I decided for fun to play with a few possibilities. I take a dataframe:

MAX = 10**7
df = pd.DataFrame({'n': range(MAX)})

(not random this time.) I want to find the first row for which n >= N for some value of N. I have timed the following four versions:

def getfirst_pandas(condition, df):
    return df[condition(df)].iloc[0]

def getfirst_iterrows_loop(condition, df):
    for index, row in df.iterrows():
        if condition(row):
            return index, row
    return None

def getfirst_for_loop(condition, df):
    for j in range(len(df)):
        if condition(df.iloc[j]):
            break
    return j

def getfirst_numpy_argmax(condition, df):
    array = df.as_matrix()
    imax  = np.argmax(condition(array))
    return df.index[imax]

with N = powers of ten.

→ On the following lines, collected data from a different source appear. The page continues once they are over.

-- ==== Sys2Proof/Machine/Staple.lean ====
section
/-! DEFINITION. Staple (R540 to R565): pattern packages, safe points, the running of tests through the meter, results, deferrals and the health record. -/

namespace Sys2Proof.Machine

def State.stapleOff (s : State) : Bool := s.build.isHub || s.stopped || s.isFenced 0x11

def tkey (slot test : Nat) : Nat := slot * 256 + test
def State.tstate (s : State) (k : Nat) : TestState := Tab.getD s.stp.tests k {}
def State.setTstate (s : State) (k : Nat) (x : TestState) : State := { s with stp := { s.stp with tests := Tab.set s.stp.tests k x } }
def State.setRun (s : State) (r : Option Run) : State := { s with stp := { s.stp with run := r } }

/-- A held test. -/
def State.stest (s : State) (slot test : Nat) : Option STest := (Tab.get s.stp.pkgs slot).bind fun p => p.tests[test]?

/-- Every held test with its slot and index. -/
def State.heldTests (s : State) : List (Nat × Nat × STest) :=
  s.stp.pkgs.flatMap fun e => (e.2.tests.zipIdx).map fun t => (e.1, t.2, t.1)

/-- When a test is or was due (R549). -/
def State.dueFt (s : State) (slot test : Nat) (t : STest) : Nat :=
  let x := s.tstate (tkey slot test)
  match x.lastRun with
  | some l => l + t.interval * hourTicks
  | none => x.loadFt

def State.isDue (s : State) (slot test : Nat) (t : STest) : Bool := decide (s.dueFt slot test t ≤ s.ft)

/-! ### Packages (R542 to R546) -/

/-- The operations of a program: OP, VAL, ADDR and whether its reserved bits are 0. -/
def opsOf (bs : List Byte) (off len : Nat) : List (Nat × W32 × W64 × Bool) :=
  (List.range (len / 16)).map fun i =>
    let w0 := wordAt (bs.drop (off + 16 * i)) 0
    let w1 := wordAt (bs.drop (off + 16 * i)) 1
    (bits w0 3 0, BitVec.ofNat 32 (bits w0 63 32), w1, bits w0 31 4 == 0)

/-- An address lies in a window that the integrator opened to tests. -/
def State.inWindow (s : State) (a : Nat) : Bool :=
  (List.range 8).any fun w =>
    let n := s.fget (Reg.STP_WIN_LOG2.at w)
    n != 0 && a / 2 ^ n == 4096 * s.fget (Reg.STP_WIN_BASE.at w) / 2 ^ n

/-- A program is allowed (R545, check 6), up to and including its END. -/
def State.progOk (s : State) : List (Nat × W32 × W64 × Bool) → Bool
  | [] => false
  | (op, _, addr, rsv) :: l =>
    if !rsv || decide (op > 4) then false
    else if op = 0 then true
    else (op == 3 || (addr.toNat % 4 == 0 && s.inWindow addr.toNat)) && s.progOk l

/-- The body of a package with its table (R543). -/
structure PkgView where
  body : List Byte
  ntest : Nat

def PkgView.word (v : PkgView) (t i : Nat) : W64 := wordAt (v.body.drop (32 * t)) i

Of course the numpy (optimized C) code is expected to be faster than for loops in python, but I wanted to see for which values of N python loops are still okay.

I timed the lines:

getfirst_pandas(lambda x: x.n >= N, df)
getfirst_iterrows_loop(lambda x: x.n >= N, df)
getfirst_for_loop(lambda x: x.n >= N, df)
getfirst_numpy_argmax(lambda x: x >= N, df.n)

for N = 1, 10, 100, 1000, .... This is the log-log graph of the performance:

PICTURE

The simple for loop is ok as long as the "first True position" is expected to be at the beginning, but then it becomes bad. The np.argmax is the safest solution.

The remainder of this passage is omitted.